*** DATA IN THIS EXERCISE Section Begins ***
-- ==== Sys2Proof/Machine/Registers.lean ====
section
/-! DEFINITION. Accesses of registers as such: what a write of each register does and what a read does beside its value (00_scope.md R7 to R10; 02_host_attachment.md R36 to R40, R48 to R60; 19_register_index.md R578 to R584; the register tables of the block chapters). -/

namespace Sys2Proof.Machine

/-! Direct channels as they start (R280, R281, R304). -/

/-- Page and offset of a channel's registers. -/
def chanAt (c off : Nat) : Nat := (0x041 + c / 8) * 0x1000 + 0x100 + 0x100 * (c % 8) + off

/-- A channel ends at once with an error. -/
def State.chanError (s : State) (c err : Nat) : State :=
  (s.setB (chanAt c 0x18) 2 true).setF (chanAt c 0x18) 7 4 err

/-- GO: the channel runs with the values its registers hold; a count out of range is FORMAT. -/
def State.chanGo (s : State) (c : Nat) : State :=
  if (s.chan c).isSome then s
  else
    let n := (s.reg (chanAt c 0x10)).toNat
    let s := s.setReg (chanAt c 0x1C) 0
    if n = 0 ∨ 2 ^ 30 < n then s.chanError c eFORMAT
    else
      let run : Chan := { src := s.pair (chanAt c 0) (chanAt c 4), dst := s.pair (chanAt c 8) (chanAt c 0xC), count := n,
                          srcGlobal := s.bit (chanAt c 0x14) 1, dstGlobal := s.bit (chanAt c 0x14) 2 }
      ((s.setChan c (some run)).setB (chanAt c 0x14) 0 true).setB (chanAt c 0x18) 0 true

/-- Who may write a channel's registers (R280): a sequencer its own channels, the host through PF0 channels 56 to 63. -/
def chanWriter (who : Who) (c : Nat) : Bool :=
  match who with
  | .pcie k => k.val == 0 && decide (56 ≤ c)
  | .agent a =>
    if c < 36 then a == c else if c < 44 then a == 36 + (c - 36) / 2 else if c < 56 then a == 61 else a == 64

/-- A write of a channel's register at offset `o`, ignored while the channel runs (R281). -/
def State.chanWrite (s : State) (who : Who) (c o : Nat) (v : W32) : State :=
  if !chanWriter who c || (s.chan c).isSome then s
  else if o = 0x14 then
    let s := s.setF (chanAt c 0x14) 2 1 (fld v 2 1)
    if bitAt v 0 then s.chanGo c else s
  else s.rawWrite (chanAt c o) v

/-! Writes, block by block. -/

/-- Clear the bits of a 64-bit register below a size. -/
def State.alignPair (s : State) (lo hi l : Nat) : State := s.setPair lo hi (alignBase l (s.pair lo hi))

/-- DEV (R36, R40, R44, R47, R57, R60). -/
def State.devWrite (s : State) (off : Nat) (v : W32) : State :=
  if off = 0x4C ∨ off = 0x58 then (s.rawWrite off v).ltrUpdate
  else if off = 0x50 ∨ off = 0x54 then
    let s := s.rawWrite off v
    if off = 0x54 then s.alignPair DEV_BAR2_BASE_LO DEV_BAR2_BASE_HI s.hif.bar2Log2 else s
  else if off = 0x5C then (if bitAt v 0 then s.ptmStart else s)
  else if off = 0x7C then
    if s.hif.vfEnable then s
    else
      let l := fld v 5 0
      let l := if 30 ≤ l ∧ l ≤ 34 then l else 0
      let s := s.setReg DEV_VFBAR2 (BitVec.ofNat 32 l)
      s.each (span 0 31) fun t k => t.alignPair (DEV_VF_WIN_LO k) (DEV_VF_WIN_HI k) (max 30 l)
  else if off = 0x80 then (if fld v 7 0 = 0xA5 ∧ bitAt v 8 then s.askReset 4 else s)
  else if 0x100 ≤ off ∧ off < 0x1F8 then
    let s := s.rawWrite off v
    let k := (off - 0x100) / 8
    if off % 8 = 4 then s.alignPair (DEV_VF_WIN_LO k) (DEV_VF_WIN_HI k) (max 30 (s.f DEV_VFBAR2 5 0)) else s
  else s

/-- CKG (R504, R506, R507, R514). -/
def State.ckgWrite (s : State) (off : Nat) (v : W32) : State :=
  if off = 0x40 then s.selWrite (bitAt v 0)
  else if off = 0x44 then s.pllbWrite v
  else if 0x50 ≤ off ∧ off < 0x60 then s.gateWrite ((off - 0x50) / 4) v
  else if off = 0x60 then s.meterWrite v
  else s

/-- A write of FLT_ACT of source `n` (R526, R542). -/
def State.actWrite (s : State) (n : Nat) (v : W32) : State :=
  if !fltRaised n then s
  else
    let r := if fltClass n = 2 then b2n (bitAt v 3) else b2n (fltClass n == 3)
    s.setF (FLT_ACT n) 4 0 (fld v 2 0 + 8 * r + (if n ≤ 72 then 16 * b2n (bitAt v 4) else 0))

/-- FLT (R529, R531, R538 to R542): any write but the unlock's own clears a partial unlock. -/
def State.fltWrite (s : State) (off : Nat) (v : W32) : State :=
  if off = 0x50 then s.unlockWrite v
  else
    let s := { s with unlock := 0 }
    if off = 0x40 then
      let s := s.setB FLT_PIN_CTL 0 (bitAt v 0)
      if bitAt v 1 then s.setB FLT_PIN_CTL 1 true else s
    else if off = 0x48 then s.histAck v
    else if off = 0x54 then s.injectWrite v
    else if off = 0x58 then (if s.bit FLT_INJ_STAT 0 then s.setReg FLT_INJ_SYND v else s)
    else if 0x60 ≤ off ∧ off < 0x80 then s.rawWrite (pg pgFLT off) v
    else if 0x800 ≤ off ∧ off < 0xC00 then s.actWrite ((off - 0x800) / 4) v
    else s

/-- IC instance `i` (R314, R318, R321, R325). -/
def State.icWrite (s : State) (i off : Nat) (v : W32) : State :=
  if off = 0x44 then s.icComplete i v
  else if 0x100 ≤ off ∧ off < 0x180 then
    let k := (off - 0x100) / 4
    let here := bitsWord fun j => srcExists (32 * k + j) && s.srcInst (32 * k + j) == i
    (s.setReg (IC_EN i k) (v &&& here)).icEval i
  else if 0x400 ≤ off ∧ off < 0x800 then s.icModWrite i ((off - 0x400) / 4) v
  else s

/-- The pool manager's own page (R332, R347). -/
def State.poolcWrite (s : State) (off : Nat) (v : W32) : State :=
  if off = 0x40 ∨ off = 0x44 then (if (span 0 64).all fun p => !s.poolEn p then s.rawWrite (pg pgPOOL off) v else s)
  else s.rawWrite (pg pgPOOL off) v

/-- A pool's registers (R345, R348). -/
def State.pooltWrite (s : State) (p off : Nat) (v : W32) : State :=
  let n := 16 * (p - 0x31) + (off - 0x800) / 0x80
  let idle := !s.poolEn n && !s.poolActive n
  if off % 0x80 = 0 then s.poolCfgWrite n v
  else if off % 0x80 < 0x14 then (if idle then s.rawWrite (pg p off) v else s)
  else s

/-- CSW (R400, R405, R407, R408). -/
def State.cswWrite (s : State) (off : Nat) (v : W32) : State :=
  if off = 0x40 then s.setReg CSW_SEL (BitVec.ofNat 32 (min (fld v 5 0) 40 ||| fld v 8 8 <<< 8))
  else if off = 0x54 then s.cswStore v
  else if off = 0x68 then (if bitAt v 31 then s.setSeq s.cswSeq { s.seq s.cswSeq with faultValid := false } else s)
  else if off = 0x6C then s.cswKick v
  else if off = 0x70 then s.cswSwap v
  else if off = 0x74 ∨ off = 0x78 then (if s.store.slots.all fun e => e.2.isNone then s.rawWrite (pg pgCSW off) v else s)
  else if off = 0x88 then s.cswRevoke v
  else if off < 0x54 then s.rawWrite (pg pgCSW off) v
  else s

/-- The stored form of RING_CFG's fields but OWNER (R306). -/
def ringCfgFix (v : W32) : Nat :=
  let kind := if 4 ≤ fld v 2 0 then 0 else fld v 2 0
  let l := if 4 ≤ fld v 8 4 ∧ fld v 8 4 ≤ 16 then fld v 8 4 else 4
  kind + 8 * fld v 3 3 + 16 * l + 512 * fld v 9 9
*** DATA IN THIS EXERCISE Section Ends ***
HOW TO COMPLETE THIS TASK ::
Taking the records from the top, repeat each line exactly until you have repeated the line that contains "channel's registers. -/".

OUTPUT FOR THIS TASK ::
-- ==== Sys2Proof/Machine/Registers.lean ====
section
/-! DEFINITION. Accesses of registers as such: what a write of each register does and what a read does beside its value (00_scope.md R7 to R10; 02_host_attachment.md R36 to R40, R48 to R60; 19_register_index.md R578 to R584; the register tables of the block chapters). -/

namespace Sys2Proof.Machine

/-! Direct channels as they start (R280, R281, R304). -/

/-- Page and offset of a channel's registers. -/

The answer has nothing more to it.